### WHAT TO PRODUCE
Across the data, every line with the word "writeLane" counts once; state the total alone.

### EXCERPTED DATA
-- ==== Sys2Proof/Tests/Slice0.lean ====
section
/-! SUPPORT. Tests: ill-formed operations, words written out by hand, the spec's own vectors (spec/95_test_vectors.md,
named in each comment), and for every obligation with hypotheses a state and operands that meet them all. -/

namespace Sys2Proof.Tests
open Sys2Proof.Machine

/-- `H<d>` of R61. -/
def H (d : Nat) : Segment := ⟨d, true⟩
/-- `L<d>` of R61. -/
def L (d : Nat) : Segment := ⟨d, false⟩

/-- A fresh channel with this DecoderState. -/
def at_ (p : BitVec 4) (acc : BitVec 10) : State := { State.reset with dec := ⟨p, acc⟩ }

/-- What the tests look at in an outcome. -/
def view {α : Type} (f : State → α) : Host.Outcome State Fault Refusal → Option α
  | .next s => some (f s)
  | _ => none

/- WellFormed refuses an ill-formed operation, one for each of its checks -/

theorem test_wf_bp_zero : WellFormed State.reset.params (.encByte 0x41 0) = false := by decide
theorem test_wf_bp_wide : WellFormed State.reset.params (.encBuf [] (2 ^ 15) 0) = false := by decide
theorem test_wf_quant_bp : WellFormed State.reset.params (.quant 1 0) = false := by decide
theorem test_wf_quant_duration : WellFormed State.reset.params (.quant (2 ^ 15) 1) = false := by decide
theorem test_wf_seg_bp : WellFormed State.reset.params (.decSeg (H 1) 0) = false := by decide
theorem test_wf_seg_duration : WellFormed State.reset.params (.decSeg (H (2 ^ 15)) 1) = false := by decide
theorem test_wf_batch_bp : WellFormed State.reset.params (.decBatch [] 0) = false := by decide
theorem test_wf_batch_duration : WellFormed State.reset.params (.decBatch [L 1, H (2 ^ 15)] 1) = false := by decide
theorem test_wf_write_bp : WellFormed State.reset.params (.write [] 0 0) = false := by decide
theorem test_wf_read_bp : WellFormed State.reset.params (.read 0 0 0) = false := by decide
theorem test_wf_accepts : WellFormed State.reset.params (.decBatch [L 0, H (2 ^ 15 - 1)] (2 ^ 15 - 1)) = true := by decide

/- Words written out: bits 2..0 of the first byte are the tag of opcode_table.json, the operand bytes the model's form -/

theorem test_decode_encByte : decode [0b00000000, 100, 0x41] = .ok (.encByte 0x41 100, []) := by rfl
theorem test_decode_encBuf : decode [0b00000001, 100, 20, 1, 0x41, 1, 0x42, 0] = .ok (.encBuf [0x41, 0x42] 100 20, []) := by rfl
theorem test_decode_quant : decode [0b00000010, 100, 0b10010101, 0b00000001] = .ok (.quant 149 100, []) := by rfl
theorem test_decode_decSeg : decode [0b00000011, 100, 0b11110100, 0b00000011, 0] = .ok (.decSeg (L 500) 100, []) := by rfl
theorem test_decode_decBatch : decode [0b00000100, 100, 1, 100, 0, 1, 100, 1, 0, 5] = .ok (.decBatch [L 100, H 100] 100, [5]) := by rfl
theorem test_decode_decInit : decode [0b00000101] = .ok (.decInit, []) := by rfl
theorem test_decode_write : decode [0b00000110, 100, 10, 1, 0x41, 0] = .ok (.write [0x41] 100 10, []) := by rfl
theorem test_decode_read : decode [0b00000111, 16, 7, 100] = .ok (.read 16 7 100, []) := by rfl
theorem test_decode_bp_codes : decode [2, 0, 9] = .ok (.quant 9 1, []) ∧ decode [2, 1, 9] = .ok (.quant 9 0, []) := ⟨rfl, rfl⟩
theorem test_decode_refuses : decode [0b00001000] = .error .reservedTag ∧ decode [2, 0x80, 0, 1] = .error .overlong ∧
    decode [4, 0, 2] = .error .badMark ∧ decode [3, 0, 0, 2] = .error .badLevel ∧ decode [3, 0] = .error .truncated :=
  ⟨rfl, rfl, rfl, rfl, rfl⟩

/- One operation each, on the spec's vectors -/

/-- V-S1a -/
theorem test_encByte_41 : view State.txSeg (exec (.encByte 0x41 100) State.reset) =
    some [H 100, L 100, H 100, H 100, H 100, H 100, H 100, L 100, H 100, L 100] := by decide
/-- V-E6, at BP = 1 as V-E9 -/
theorem test_encByte_80 : view State.txSeg (exec (.encByte 0x80 1) State.reset) =
    some [H 1, H 1, H 1, H 1, H 1, H 1, H 1, H 1, L 1, L 1] := by decide
/-- V-E10, P4 step 1 -/
theorem test_encBuf_fits : view (fun s => (s.encResult, s.txSeg)) (exec (.encBuf [0x41, 0x42] 100 20) State.reset) =
    some (.ok, [H 100, L 100, H 100, H 100, H 100, H 100, H 100, L 100, H 100, L 100,
      H 100, H 100, L 100, H 100, H 100, H 100, H 100, L 100, H 100, L 100]) := by decide
/-- V-E11 -/
theorem test_encBuf_overflows : view (fun s => (s.encResult, s.txSeg)) (exec (.encBuf [0x41, 0x42, 0x43] 100 20)
    State.reset) = some (.overflow, []) := by decide
/-- V-Q1 -/
theorem test_quant_half_up : view State.span (exec (.quant 149 100) State.reset) = some 1 ∧
    view State.span (exec (.quant 150 100) State.reset) = some 2 ∧
    view State.span (exec (.quant 49 100) State.reset) = some 0 := by decide
/-- V-Q4 -/
theorem test_quant_odd : view State.span (exec (.quant 3 7) State.reset) = some 0 ∧
    view State.span (exec (.quant 4 7) State.reset) = some 1 := by decide
/-- V-D9, its last segment -/
theorem test_decSeg_fill : view (fun s => (s.dec, s.decOut)) (exec (.decSeg (H 49) 100) (at_ 7 0x002)) =
    some (⟨0, 0⟩, [.byte 0xC1]) := by decide
/-- V-D21 -/
theorem test_decSeg_break : view (fun s => (s.dec, s.decOut)) (exec (.decSeg (L 950) 100) State.reset) =
    some (⟨10, 0⟩, [.event .missingStopBit]) := by decide
/-- V-D25 -/
theorem test_decBatch_realigns : view (fun s => (s.dec, s.decOut)) (exec (.decBatch [L 100, H 100, L 300, H 2000,
    L 100, H 100, L 500, H 100, L 100, H 100] 100) State.reset) =
    some (⟨0, 0⟩, [.byte 0xF1, .event .skippedNonStart, .byte 0x41]) := by decide
/-- V-D14 -/
theorem test_decBatch_uninverted : view (fun s => (s.dec, s.decOut)) (exec (.decBatch [H 100, L 100, H 100, H 100,
    H 100, H 100, H 100, L 100, H 100, L 100] 100) State.reset) = some (⟨9, 0x0BE⟩, [.event .skippedNonStart]) := by decide
/-- The worked example of R110 -/
theorem test_decInit : view State.dec (exec .decInit (at_ 10 0x002)) = some ⟨0, 0⟩ := by decide
/-- R111's worked example, with a capability that completes: the line carries `inv` of the frames of P1 step 2 -/
theorem test_write_completes : view (fun s => (s.writeResult, s.line)) (exec (.write [0x41] 100 10)
    { State.reset with txReports := [.completed] }) =
    some (.success, [L 100, H 100, L 100, L 100, L 100, L 100, L 100, H 100, L 100, H 100]) := by decide
/-- R111's worked example: three bytes at CAP = 20 -/
theorem test_write_overflows : view (fun s => (s.writeResult, s.line, s.handoffs)) (exec (.write [0x41, 0x42, 0x43] 100 20)
    State.reset) = some (.failure, [], []) := by decide
/-- R112's worked example -/
theorem test_read_one_byte : view (fun s => (s.readBytes, s.dec)) (exec (.read 8 1 100)
    { State.reset with captures := [[L 100, H 100, L 500, H 100, L 100, H 0]] }) = some ([0x41], ⟨0, 0⟩) := by decide
/-- READ_EXCESS `stopEarly` on V-D26: one byte is taken and the rest stays unread -/
theorem test_read_stops_early : view (fun s => (s.readBytes, s.captures)) (exec (.read 1 1 100)
    { State.reset with params := ⟨15, .one, .stopEarly, false, 0⟩,
                       captures := [[L 100, H 100, L 200, H 40, L 100, H 900]] }) =
    some ([0xF9], [[L 100, H 900]]) := by decide

/- Every row of the table, with operand bytes of zero, runs as the first request after reset -/

theorem test_table_words_run : ∀ w, w < 8 →
    (view State.requests (step (State.reset.withFetchWord 8 w))) = some [] := by decide
/-- P3 step 1, through the request bytes -/
theorem test_step_runs_request : view State.dec (step { State.reset with
    requests := encode (.decBatch [L 1000, H 100, L 100, H 900] 100) }) = some ⟨10, 0⟩ := by decide
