-- ==== Sys2Proof/Machine/BusWindow.lean ====
section
/-! DEFINITION. Bus accesses to the window registers (R159 to R166). -/

namespace Sys2Proof.Machine

/-- `W_WINH` (R159): R140 on `WINnH` with `M = 0xFFFF`. -/
def execWWinh (n : WindowId) (lane : BitVec 1) (data : Byte) (s : State) : Step :=
  s.act fun s => { s with win := s.win.setH n (writeLane (s.win.h n) 0xFFFF lane.toNat data) }

/-- `R_WINH` (R160): write-only, reads 0. -/
def execRWinh (_n : WindowId) (_lane : BitVec 1) (s : State) : Step :=
  s.busRead 0

/-- `W_WINV` (R161): R140 on `WINnV` with `M = 0xFFFF`. -/
def execWWinv (n : WindowId) (lane : BitVec 1) (data : Byte) (s : State) : Step :=
  s.act fun s => { s with win := s.win.setV n (writeLane (s.win.v n) 0xFFFF lane.toNat data) }

/-- `R_WINV` (R162): write-only, reads 0. -/
def execRWinv (_n : WindowId) (_lane : BitVec 1) (s : State) : Step :=
  s.busRead 0

/-- `W_WININ` (R163): R140 with `M = 0x3F3F`. -/
def execWWinin (lane : BitVec 1) (data : Byte) (s : State) : Step :=
  s.act fun s => { s with win := { s.win with winin := writeLane s.win.winin 0x3F3F lane.toNat data } }

/-- `R_WININ` (R164): `V = WININ & 0x3F3F`. -/
def execRWinin (lane : BitVec 1) (s : State) : Step :=
  s.busRead (readLane (s.win.winin &&& 0x3F3F) lane.toNat)

/-- `W_WINOUT` (R165): R140 with `M = 0x3F3F`. -/
def execWWinout (lane : BitVec 1) (data : Byte) (s : State) : Step :=
  s.act fun s => { s with win := { s.win with winout := writeLane s.win.winout 0x3F3F lane.toNat data } }

/-- `R_WINOUT` (R166): `V = WINOUT & 0x3F3F`. -/
def execRWinout (lane : BitVec 1) (s : State) : Step :=
  s.busRead (readLane (s.win.winout &&& 0x3F3F) lane.toNat)

end Sys2Proof.Machine
end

### TASK SOLUTION
4